The most astonishing thing about this one woman show isn't that a woman who will be eighty in three months is starring in it, but rather than for most of her commanding, adorable presence on stage, you can't even remember how long she's been around. There's a newness, a childlike sense of wonder, the energy and charisma of someone who is immensely talented and just starting out in a fantastic career that will lead to inevitable stardom. I'd be willing to bet that in the next few years, many performers half her age, seeing this show will be saying to themselves, "I wish I could walk out on a stage and do that."

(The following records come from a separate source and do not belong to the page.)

/-- `VF` as the destination of a flag-writing instruction (the model's choice: decision D10, log entry 4): under
listed_order the later write stands, the flag for `8Fy4 8Fy5 8Fy7` and the shifted value for `8Fy6 8FyE`; under
refuse the five forms have no meaning. -/
def Obligations.FlagRegisterAsDestination : Prop :=
  ∀ (s : State) (y : RegNum),
    (s.params.vfAlias = .listedOrder →
      (∃ t, exec (.addReg flagReg y) s = .next t ∧ WritesRegister s t flagReg
        (if 255 < (s.reg flagReg).toNat + (s.reg y).toNat then 1 else 0)) ∧
      (∃ t, exec (.subReg flagReg y) s = .next t ∧ WritesRegister s t flagReg
        (if (s.reg y).toNat ≤ (s.reg flagReg).toNat then 1 else 0)) ∧
      (∃ t, exec (.subnReg flagReg y) s = .next t ∧ WritesRegister s t flagReg
        (if (s.reg flagReg).toNat ≤ (s.reg y).toNat then 1 else 0)) ∧
      (∃ t, exec (.shr flagReg y) s = .next t ∧ WritesRegister s t flagReg
        (BitVec.ofNat 8 ((s.reg flagReg).toNat / 2))) ∧
      (∃ t, exec (.shl flagReg y) s = .next t ∧ WritesRegister s t flagReg
        (BitVec.ofNat 8 (2 * (s.reg flagReg).toNat % 256)))) ∧
    (s.params.vfAlias = .refuse →
      ∀ i ∈ [Instr.addReg flagReg y, .subReg flagReg y, .shr flagReg y, .subnReg flagReg y, .shl flagReg y],
        exec i s = .refused .flagRegisterAsDestination)

/-- R121: `Cxkk` writes the random byte of this Cycle, masked by `kk`. -/
def Obligations.RandomByteIsMasked : Prop :=
  ∀ (s : State) (x : RegNum) (kk : Byte),
    ∃ t, exec (.rnd x kk) s = .next t ∧ WritesRegister s t x (s.inputs.rand &&& kk)

/-! ## Address register and memory (43_index_memory.md, 20_memory.md) -/

/-- R130: `Annn` sets `I` to `nnn` and changes nothing else. -/
def Obligations.LoadAddressSetsI : Prop :=
  ∀ (s : State) (nnn : Addr12), EncodedAs (.ldI nnn) 0xA000 0xF000 ∧
    ∃ t, exec (.ldI nnn) s = .next t ∧ SetsI s t nnn.toNat

/-- R131: `Fx1E` adds `Vx` to `I` modulo 65536 and writes no flag (the flag part is an inference the spec marks as its
own; log entry 25). -/
def Obligations.AddToIWrapsAt65536 : Prop :=
  ∀ (s : State) (x : RegNum),
    ∃ t, exec (.addIVx x) s = .next t ∧ SetsI s t ((s.i.toNat + (s.reg x).toNat) % 65536)

/-- R132: `Fx29` sets `I` to the address of the glyph (its order is decision D29); above 15 the parameter
GLYPH_ID_POLICY decides (decision D9, log entry 7). -/
def Obligations.GlyphAddressIsFiveTimesTheDigit : Prop :=
  ∀ (s : State) (x : RegNum),
    ((s.reg x).toNat ≤ 15 → ∃ t, exec (.ldFVx x) s = .next t ∧ SetsI s t (5 * (s.reg x).toNat)) ∧
    (15 < (s.reg x).toNat →
      (s.params.glyphId = .fault →
        ∃ t, exec (.ldFVx x) s = .next t ∧ RaisesOnly s t (.glyphIndexOutOfRange (s.reg x))) ∧
      (s.params.glyphId = .mask4 →
        ∃ t, exec (.ldFVx x) s = .next t ∧ SetsI s t (5 * ((s.reg x).toNat % 16))) ∧
      (s.params.glyphId = .times5 →
        ∃ t, exec (.ldFVx x) s = .next t ∧ SetsI s t (5 * (s.reg x).toNat)))

/-- R133: `Fx33` in range stores the three decimal digits of `Vx` at `I`, `I+1`, `I+2` and changes nothing else. -/
def Obligations.DecimalDigitsAreStored : Prop :=
  ∀ (s : State) (x : RegNum), s.memory.wf = true → s.i.toNat + 2 ≤ 4095 →
    ∃ t, exec (.ldBVx x) s = .next t ∧
      (t.memory.read s.i.toNat).toNat = (s.reg x).toNat / 100 ∧
      (t.memory.read (s.i.toNat + 1)).toNat = (s.reg x).toNat / 10 % 10 ∧
      (t.memory.read (s.i.toNat + 2)).toNat = (s.reg x).toNat % 10 ∧
      SameBytesOutside s t s.i.toNat 3 ∧ t = { s with memory := t.memory }

/-- R134: `Fx55` in range stores `V0..Vx` at `I, I+1, ...` and changes nothing else, `I` included. -/
def Obligations.RegistersAreStored : Prop :=
  ∀ (s : State) (x : RegNum), s.memory.wf = true → s.i.toNat + x.val ≤ 4095 →
    ∃ t, exec (.ldMemVx x) s = .next t ∧ (∀ k, k ≤ x → t.memory.read (s.i.toNat + k.val) = s.reg k) ∧
      SameBytesOutside s t s.i.toNat (x.val + 1) ∧ t = { s with memory := t.memory }

/-- R135: `Fx65` in range loads `V0..Vx` from `I, I+1, ...` and changes nothing else, `I` included. -/
def Obligations.RegistersAreLoaded : Prop :=
  ∀ (s : State) (x : RegNum), s.i.toNat + x.val ≤ 4095 →
    ∃ t, exec (.ldVxMem x) s = .next t ∧ (∀ k, k ≤ x → t.reg k = s.memory.read (s.i.toNat + k.val)) ∧
      (∀ k, x < k → t.reg k = s.reg k) ∧ t = { s with v := t.v } ∧ SameBytes s t

/-- R47: a data access that does not lie in memory raises DataOutOfRange(I) and changes nothing else, for every
instruction that accesses data (the model's choice: decisions D5 and D7). -/
def Obligations.DataOutOfRangeChangesNothing : Prop :=
  ∀ (s : State) (x y : RegNum) (n : Nat),
    (4095 < s.i.toNat + 2 → ∃ t, exec (.ldBVx x) s = .next t ∧ RaisesOnly s t (.dataOutOfRange s.i)) ∧
      (4095 < s.i.toNat + x.val → ∃ t, exec (.ldMemVx x) s = .next t ∧ RaisesOnly s t (.dataOutOfRange s.i)) ∧
      (4095 < s.i.toNat + x.val → ∃ t, exec (.ldVxMem x) s = .next t ∧ RaisesOnly s t (.dataOutOfRange s.i)) ∧
      (0 < n → 4095 < s.i.toNat + n - 1 →
        ∃ t, exec (.drw x y n) s = .next t ∧ RaisesOnly s t (.dataOutOfRange s.i))

/-- R135's property: the registers stored by `Fx55` come back by `Fx65`, from any state that holds the memory and
the `I` the store left. -/
def Obligations.StoreThenLoadRestoresRegisters : Prop :=
  ∀ (s t u : State) (x : RegNum), s.memory.wf = true → s.i.toNat + x.val ≤ 4095 →
    exec (.ldMemVx x) s = .next t → u.memory = t.memory → u.i = t.i →
    ∃ r, exec (.ldVxMem x) u = .next r ∧ (∀ k, k ≤ x → r.reg k = s.reg k) ∧ (∀ k, x < k → r.reg k = u.reg k)

/-- R54: the next Cycle fetches what `Fx55` or `Fx33` stored, wherever the stored bytes lie: over both bytes at `ip`,
over one of them, or over none. -/
def Obligations.NextFetchSeesTheStore : Prop :=
  ∀ (s : State) (x : RegNum), s.memory.wf = true →
    (s.i.toNat + x.val ≤ 4095 →
      ∃ t, exec (.ldMemVx x) s = .next t ∧ t.ip = s.ip ∧
        t.fetchWord = wordOfBytes
          (byteAfterStore s (x.val + 1) (fun k => s.reg (Fin.ofNat 16 k)) s.ip.toNat)
          (byteAfterStore s (x.val + 1) (fun k => s.reg (Fin.ofNat 16 k)) (s.ip.toNat + 1))) ∧
    (s.i.toNat + 2 ≤ 4095 →
      ∃ t, exec (.ldBVx x) s = .next t ∧ t.ip = s.ip ∧
        t.fetchWord = wordOfBytes (byteAfterStore s 3 (decimalDigit (s.reg x)) s.ip.toNat)
          (byteAfterStore s 3 (decimalDigit (s.reg x)) (s.ip.toNat + 1)))

/-! ## Display (44_display.md) -/

/-- R140: `00E0` clears all 2048 cells and changes nothing else; it asks for no redraw and leaves `VF`. -/
def Obligations.ClearScreenClearsEveryCell : Prop :=
  ∀ (s : State), EncodedAs .cls 0x00E0 0xFFFF ∧
    ∃ t, exec .cls s = .next t ∧ (∀ k, t.pixel k = false) ∧ t = { s with screen := t.screen } ∧ SameBytes s t

/-- R141 to R143: `Dxyn` in range inverts exactly the cells its set sprite bits fall on, sets `VF` to the collision
flag and asks for a redraw (bit order and wrap are decisions D13 and D14, the range decision D7, log entry 8). -/
def Obligations.DrawInvertsTheCoveredCells : Prop :=
  ∀ (s : State) (x y : RegNum) (n : Nat), n ≤ 15 → (n = 0 ∨ s.i.toNat + n - 1 ≤ 4095) →
    ∃ t, exec (.drw x y n) s = .next t ∧
      (∀ k, SpriteCovers s (s.reg x).toNat (s.reg y).toNat n k → t.pixel k = !s.pixel k) ∧
      (∀ k, ¬ SpriteCovers s (s.reg x).toNat (s.reg y).toNat n k → t.pixel k = s.pixel k) ∧
      ((∃ k, SpriteCovers s (s.reg x).toNat (s.reg y).toNat n k ∧ s.pixel k = true) → t.reg flagReg = 1) ∧
      ((∀ k, SpriteCovers s (s.reg x).toNat (s.reg y).toNat n k → s.pixel k = false) → t.reg flagReg = 0) ∧
      (∀ k, k ≠ flagReg → t.reg k = s.reg k) ∧ t.drawReq = true ∧
      t = { s with screen := t.screen, v := t.v, drawReq := t.drawReq } ∧ SameBytes s t

/-- R143: drawing the same sprite twice at the same place restores the screen, and the second draw reports a
collision when the sprite has a set bit and the region was clear (range as decision D7). -/
def Obligations.DrawingTwiceRestoresTheScreen : Prop :=
  ∀ (s t : State) (x y : RegNum) (n : Nat), n ≤ 15 → (n = 0 ∨ s.i.toNat + n - 1 ≤ 4095) → x ≠ flagReg →
    y ≠ flagReg → exec (.drw x y n) s = .next t →
    ∃ u, exec (.drw x y n) t = .next u ∧ u.screen = s.screen ∧
      ((∃ k, SpriteCovers s (s.reg x).toNat (s.reg y).toNat n k) →
        (∀ k, SpriteCovers s (s.reg x).toNat (s.reg y).toNat n k → s.pixel k = false) → u.reg flagReg = 1)

/-- R144: the redraw request is true for exactly the Cycles that execute a `Dxyn` to completion. -/
def Obligations.RedrawExactlyAfterACompletedDraw : Prop :=
  ∀ (s t : State), step s = .next t →
    (t.drawReq = true ↔
      ∃ input x y n, s.nextEvent = .cycle input ∧ s.mode = .running ∧ s.ip.toNat ≤ 4094 ∧
        decodeWord s.params.strictLowNibble
          (wordOfBytes (s.memory.read s.ip.toNat) (s.memory.read (s.ip.toNat + 1))) = .ok (.drw x y n) ∧
        (n = 0 ∨ s.i.toNat + n - 1 ≤ 4095))

/-! ## Keypad (45_keypad.md) -/

/-- R151, R152 for a key number 0..15: the skip is taken when the key is, or is not, pressed. -/
def Obligations.KeySkipsFollowTheKeyState : Prop :=
  ∀ (s : State) (x : RegNum), (s.reg x).toNat ≤ 15 →
    (∃ t, exec (.skp x) s = .next t ∧
      MovesIp s t (if s.inputs.keys.getLsbD (s.reg x).toNat then (s.ip.toNat + 2) % 65536 else s.ip.toNat)) ∧
    (∃ t, exec (.sknp x) s = .next t ∧
      MovesIp s t (if s.inputs.keys.getLsbD (s.reg x).toNat then s.ip.toNat else (s.ip.toNat + 2) % 65536))

/-- R151, R152 for a key number above 15: the parameter KEY_ID_POLICY decides (decision D8, log entry 6). -/
def Obligations.KeyNumberPolicyDecides : Prop :=
  ∀ (s : State) (x : RegNum), 15 < (s.reg x).toNat →
    (s.params.keyId = .fault →
      (∃ t, exec (.skp x) s = .next t ∧ RaisesOnly s t (.keyIndexOutOfRange (s.reg x))) ∧
      (∃ t, exec (.sknp x) s = .next t ∧ RaisesOnly s t (.keyIndexOutOfRange (s.reg x)))) ∧
    (s.params.keyId = .mask4 →
      (∃ t, exec (.skp x) s = .next t ∧ MovesIp s t
        (if s.inputs.keys.getLsbD ((s.reg x).toNat % 16) then (s.ip.toNat + 2) % 65536 else s.ip.toNat)) ∧
      (∃ t, exec (.sknp x) s = .next t ∧ MovesIp s t
        (if s.inputs.keys.getLsbD ((s.reg x).toNat % 16) then s.ip.toNat else (s.ip.toNat + 2) % 65536))) ∧
    (s.params.keyId = .notPressed →
      (∃ t, exec (.skp x) s = .next t ∧ MovesIp s t s.ip.toNat) ∧
      (∃ t, exec (.sknp x) s = .next t ∧ MovesIp s t ((s.ip.toNat + 2) % 65536)))

/-- R153: with a key down `Fx0A` writes the number of a pressed key to `Vx` and nothing else; under lowest it is the
smallest; under any, every pressed key is a possible answer (the mechanism and the choice are decision D12, log
entries 2 and 3). -/
def Obligations.WaitEndsWithAPressedKey : Prop :=
  ∀ (s : State) (x : RegNum), s.inputs.keys ≠ 0 →
    (∃ (t : State) (k : Fin 16), exec (.ldVxK x) s = .next t ∧ s.inputs.keys.getLsbD k.val = true ∧
      WritesRegister s t x (BitVec.ofNat 8 k.val) ∧
      (s.params.keyPick = .lowest → ∀ j : Fin 16, j < k → s.inputs.keys.getLsbD j.val = false)) ∧
    (s.params.keyPick = .any → ∀ k : Fin 16, s.inputs.keys.getLsbD k.val = true →
      ∃ pick t, exec (.ldVxK x) (s.withKeys s.inputs.keys pick) = .next t ∧ t.reg x = BitVec.ofNat 8 k.val)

And Rita Moreno also gets off some great one liners. At one point, she talks about Betty Wand, who dubbed one of her songs in West Side Story because Rita couldn't hit the lowest notes, but then went on to claim she did all of the other songs, too. With an arch of her eyebrow and ironic shrug of her still beautiful shoulders, Rita Moreno says, "May she rest in peace.." hold for a sweet pause, then, "Of course she's still alive."
Since she has already won the four top entertainment awards, they really have to invent a new one for this.

I'm not even sure I'm going to try to explain, or even could if I wanted to, my rather contradictory reaction to this amazing performance: It has made me feel older than I really am, and at the same time, a lot younger.